Das zweite Ding, dem ich grad die Axt abgenommen habe, versucht, sie sich zurückzuholen. Röchelnd lasse ich seine Axt los, von seinem eigenen Schwung getragen, purzelt er davon. Meine Hoffnung, dadurch Zeit genug zu gewinnen, mich um den Würger zu kümmern, erfüllt sich allerdings nicht, denn der Erste ist wieder auf den Beinen und visiert mit seiner Waffe meinen Kopf an. Ich empfange ihn hoch in der Luft mit einem wenig eleganten Fußtritt. Aber er erfüllt seinen Zweck, das Ding landet ebenfalls wenig elegant im Gras, seine Axt neben meinem Kopf im Baum.
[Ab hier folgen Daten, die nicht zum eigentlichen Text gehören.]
/-- SP is written only by the instructions that R28 lists. -/
def Obligations.SpChangesOnlyByStackInstructions : Prop :=
  ∀ (i : Instr) (s t : State), exec i s = .next t → t.sp ≠ s.sp →
    (∃ n, i = .ldSpN16 n) ∨ i = .ldSpHl ∨ i = .incSp ∨ i = .decSp ∨ (∃ e, i = .addSpE8 e) ∨
      ∃ d, i.descriptor = some d ∧ d.mnemonic ∈ [Mnemonic.push, .pop, .call, .ret, .reti, .rst]

/-- Every executed instruction treats each flag as its descriptor's policy says (R132). -/
def Obligations.FlagsFollowTheDescriptor : Prop :=
  ∀ (i : Instr) (d : Descriptor) (s t : State), i.wf = true → i.descriptor = some d → d.implemented s.cfg.profile = true → exec i s = .next t →
    d.flags.z.holds (s.f.getLsbD 7) (t.f.getLsbD 7) ∧ d.flags.n.holds (s.f.getLsbD 6) (t.f.getLsbD 6) ∧
    d.flags.h.holds (s.f.getLsbD 5) (t.f.getLsbD 5) ∧ d.flags.c.holds (s.f.getLsbD 4) (t.f.getLsbD 4)

/-- Every executed instruction that is no control transfer moves PC by its length, with wrap (R138). Marked by the spec as its own: R29 (decision D12), R138 (derived, decision D13). -/
def Obligations.PcAdvancesByTheLength : Prop :=
  ∀ (i : Instr) (d : Descriptor) (s t : State), i.wf = true → i.descriptor = some d → d.implemented s.cfg.profile = true →
    d.mnemonic ∉ [Mnemonic.jp, .jr, .call, .ret, .reti, .rst] → exec i s = .next t → t.pc = s.pc + BitVec.ofNat 16 (encode i).length

/-- The frame of memory, for every instruction: every byte that no store of the instruction can reach (`mayChange`) reads as before; an instruction that stores nothing changes no byte and nothing of the cartridge (R62, R89). Marked by the spec as its own: R65 (derived), R67 (decision D8), R75 (decision D21), R86 (decision D9, D19), R89 (derived). -/
def Obligations.StoresFrameMemory : Prop :=
  (∀ (i : Instr) (s t : State), s.memoryWf → exec i s = .next t →
    ∀ q, (∀ p ∈ storeAddresses i s, ¬ s.mayChange p q) → t.read8 q = s.read8 q) ∧
  ∀ (i : Instr) (s t : State), exec i s = .next t → storeAddresses i s = [] → t.cart = s.cart ∧ ∀ st, t.array st = s.array st

/-- `loadCartridge` (R303, R341): the errors in the order of R306, and the two controllers with their reset registers (R42); only the cartridge changes; a load where a cartridge stands has no move. That a load after a failed one answers as a first one does is the model's choice (log entry 13). Marked by the spec as its own: R42 (decision D16), R303 (decision D17, D18, D28), R306 (derived, decision D18), R315 (decision D28, D40), R341 (decision D16, D17, D18, D19, D28). -/
def Obligations.LoadCartridge : Prop :=
  ∀ (s : State) (bytes : List Byte), (s.cart ≠ .absent → loadCartridge bytes s = .noMove) ∧
    (s.cart = .absent →
      (bytes.length ≤ 0x147 → loadCartridge bytes s = .failed (.truncated bytes.length)) ∧
      ∀ kind, bytes[0x147]? = some kind →
        (kind ∉ [0x00, 0x01, 0x02, 0x03] → loadCartridge bytes s = .failed (.unknownController kind)) ∧
        (kind ∈ [0x00, 0x01, 0x02, 0x03] → bytes.length < 0x8000 → loadCartridge bytes s = .failed (.truncated bytes.length)) ∧
        (kind ∈ [0x00, 0x01, 0x02, 0x03] → 0x8000 ≤ bytes.length →
          ∃ rom : Rom, rom.len = bytes.length ∧ (∀ (cfg : Config) (o : Nat), rom.byte cfg o = bytes.getD o cfg.romOobRead) ∧
            (kind = 0x00 → loadCartridge bytes s = .loaded { s with cart := .noBanking rom }) ∧
            (kind ≠ 0x00 → loadCartridge bytes s = .loaded { s with cart := .bankSwitching rom ⟨[], false, 0, 0, .romBanking⟩ })))

/-! ## The bus and the cartridge -/

/-- An access in 0xE000 to 0xFDFF acts as the access 0x2000 below it (R65); a read of 0xFEA0 to 0xFEFF gives UNUSABLE_READ and a write there does nothing (R67). Marked by the spec as its own: R65 (derived), R67 (decision D8). -/
def Obligations.EchoAndUnusableRegion : Prop :=
  (∀ (s : State) (p : Word) (v : Byte), 0xE000 ≤ p.toNat → p.toNat ≤ 0xFDFF →
    s.read8 p = s.read8 (p - 0x2000) ∧ s.write8 p v = s.write8 (p - 0x2000) v) ∧
  ∀ (s : State) (p : Word) (v : Byte), 0xFEA0 ≤ p.toNat → p.toNat ≤ 0xFEFF → s.read8 p = s.cfg.unusableRead ∧ s.write8 p v = s

/-- A write to video RAM, work RAM, the sprite table or high RAM stores the byte; no other byte outside the echo, and nothing of the cartridge, changes (R62, R65, R89). Marked by the spec as its own: R63 (decision D35), R66 (decision D35), R76 (general knowledge, derived, decision D34), R89 (derived). -/
def Obligations.StorageReadsBack : Prop :=
  ∀ (s : State) (p : Word) (v : Byte), s.memoryWf →
    (0x8000 ≤ p.toNat ∧ p.toNat ≤ 0x9FFF ∨ 0xC000 ≤ p.toNat ∧ p.toNat ≤ 0xDFFF ∨ 0xFE00 ≤ p.toNat ∧ p.toNat ≤ 0xFE9F ∨ 0xFF80 ≤ p.toNat) →
    (s.write8 p v).read8 p = v ∧ (∀ q : Word, (q.toNat < 0xE000 ∨ 0xFDFF < q.toNat) → q ≠ p → (s.write8 p v).read8 q = s.read8 q) ∧
    (s.write8 p v).cart = s.cart

/-- A write to IF stores the value with bits 7 to 5 set, a write to DIV or LY stores 0, a write to any other I/O byte but DMA stores the value; no other byte and nothing but the I/O block changes (R70 to R73). Marked by the spec as its own: R68 (derived), R70 (derived), R72 (decision D27), R73 (decision D27). -/
def Obligations.IoWriteSideEffects : Prop :=
  ∀ (s : State) (p : Word) (v : Byte), s.memoryWf → 0xFF00 ≤ p.toNat → p.toNat ≤ 0xFF7F → p ≠ 0xFF46 →
    (s.write8 p v).read8 p = (if p = 0xFF0F then v ||| 0xE0 else if p = 0xFF04 ∨ p = 0xFF44 then 0x00 else v) ∧
    (∀ q, q ≠ p → (s.write8 p v).read8 q = s.read8 q) ∧ s.write8 p v = { s with io := (s.write8 p v).io }

/-- A write of `v` to 0xFF46 stores `v` there and copies the 160 bytes from `v * 256` on, read through the bus, into the sprite table; nothing else changes (R75). Marked by the spec as its own: R75 (decision D21), R346 (general knowledge, decision D21). -/
def Obligations.DmaCopiesThePage : Prop :=
  ∀ (s : State) (v : Byte), s.memoryWf →
    (s.write8 0xFF46 v).read8 0xFF46 = v ∧
    (∀ k, k < 160 → (s.write8 0xFF46 v).read8 (BitVec.ofNat 16 (0xFE00 + k)) =
      (if v.toNat * 256 + k = 0xFF46 then v else s.read8 (BitVec.ofNat 16 (v.toNat * 256 + k)))) ∧
    (∀ q : Word, q ≠ 0xFF46 → (q.toNat < 0xFE00 ∨ 0xFE9F < q.toNat) → (s.write8 0xFF46 v).read8 q = s.read8 q) ∧
    s.write8 0xFF46 v = { s with io := (s.write8 0xFF46 v).io, oam := (s.write8 0xFF46 v).oam }

/-- A store to the ROM range of a bank-switching cartridge writes the register its address picks and nothing else (R80 to R83). Marked by the spec as its own: R81 (decision D15), R82 (decision D15). -/
def Obligations.ControllerRegisterWrites : Prop :=
  ∀ (s : State) (rom : Rom) (m : Mbc) (p : Word) (v : Byte), s.cart = .bankSwitching rom m →
    (p.toNat ≤ 0x1FFF → s.write8 p v = { s with cart := .bankSwitching rom { m with ramEnabled := decide (v &&& 0x0F = 0x0A) } }) ∧
    (0x2000 ≤ p.toNat → p.toNat ≤ 0x3FFF → s.write8 p v = { s with cart := .bankSwitching rom { m with romBankLow := BitVec.ofNat 5 v.toNat } }) ∧
    (0x4000 ≤ p.toNat → p.toNat ≤ 0x5FFF → s.write8 p v = { s with cart := .bankSwitching rom { m with bank2 := BitVec.ofNat 2 v.toNat } }) ∧
    (0x6000 ≤ p.toNat → p.toNat ≤ 0x7FFF →
      s.write8 p v = { s with cart := .bankSwitching rom { m with bankingMode := if v.toNat % 2 = 1 then .ramBanking else .romBanking } })

/-- The ROM windows of a bank-switching cartridge: bank 0 below 0x4000, above it the active bank with the zero guard on the combined value; past the image ROM_OOB_READ (R84, R85, R87). Marked by the spec as its own: R84 (general knowledge, decision D15, D33), R85 (decision D32), R87 (decision D10). -/
def Obligations.RomWindows : Prop :=
  ∀ (s : State) (rom : Rom) (m : Mbc) (p : Word), s.cart = .bankSwitching rom m →
    (p.toNat ≤ 0x3FFF → s.read8 p = if p.toNat < rom.len then rom.cells.read p.toNat else s.cfg.romOobRead) ∧
    (0x4000 ≤ p.toNat → p.toNat ≤ 0x7FFF → ∀ b : Nat,
      b = (match m.bankingMode with | .romBanking => m.romBankLow.toNat + 32 * m.bank2.toNat | .ramBanking => m.romBankLow.toNat) →
      s.read8 p = (if max b 1 * 0x4000 + (p.toNat - 0x4000) < rom.len then rom.cells.read (max b 1 * 0x4000 + (p.toNat - 0x4000)) else s.cfg.romOobRead))

/-- External RAM of a bank-switching cartridge: while enabled, the byte of the active bank, stored and read back with no other byte of it changed; while disabled, the sentinel, and writes do nothing (R84, R86). Marked by the spec as its own: R84 (general knowledge, decision D15, D33), R86 (decision D9, D19). -/
def Obligations.ExternalRam : Prop :=
  ∀ (s : State) (rom : Rom) (m : Mbc) (p : Word) (v : Byte), s.cart = .bankSwitching rom m → 0xA000 ≤ p.toNat → p.toNat ≤ 0xBFFF →
    (m.ramEnabled = false → s.read8 p = s.cfg.cartRamDisabledRead ∧ s.write8 p v = s) ∧
    (m.ramEnabled = true → ∀ o : Nat,
      o = ((match m.bankingMode with | .romBanking => 0 | .ramBanking => m.bank2.toNat) * 0x2000 + (p.toNat - 0xA000)) % s.cfg.extRamSize →
      s.read8 p = m.eram.read o ∧
      (m.eram.wf = true → ∃ eram : Memory, s.write8 p v = { s with cart := .bankSwitching rom { m with eram := eram } } ∧
        eram.read o = v ∧ ∀ j, j ≠ o → eram.read j = m.eram.read j))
Na ja, fast neben meinem Kopf. Rasender Schmerz schießt durch mein Ohr, das ich wahrscheinlich grad verloren haben. Und auch wenn ich weiß, dass es bald nachwachsen wird, der Luftmangel und der Schmerz zusammen machen mich verwundbar. Bevor ich reagieren kann, krallt sich der waffenlose Gnom in meinen Körper, was an sich schon mehr als unangenehm ist. Richtig schmerzhaft wird es allerdings, als er aus derselben Bewegung heraus seine Zähne in meinen Kopf schlägt.
Vor Schmerz rasend, zugleich blind, weil Blut aus meinem Kopf strömt und augenblicklich mein Blickfeld vernebelt, packe ich die Haare des Wesens und reiße seinen Kopf zurück. Zumindest versuche ich es, denn seine Zähne stecken fest in meinem Schädel. Und auch wenn das Gehirn selbst keinen Schmerz empfindet, sieht das bei der Kopfhaut schon anders aus. Hinzu kommen seine Krallen, die auch in meinem Körper wüten.
Mir wird klar, dass ich diesen Kampf verloren habe. Zwar weiß ich, dass das noch nichts über die Schlacht aussagt, trotzdem steigt schiere Verzweiflung in mir hoch. Verzweiflung und Wut über meine unglaubliche Naivität.
Ich lasse den Kopf des Dämons los und schlage die Fäuste von beiden Seiten gegen seine Ohren. Das hilft etwas, sein Griff lockert sich. Nach dem zweiten Schlag lässt er mich los und springt mit einem Rückwärtssalto weg.
Allerdings, das wird mir zu spät klar, nur, um den Weg für die Axt des ersten Dämons freizumachen.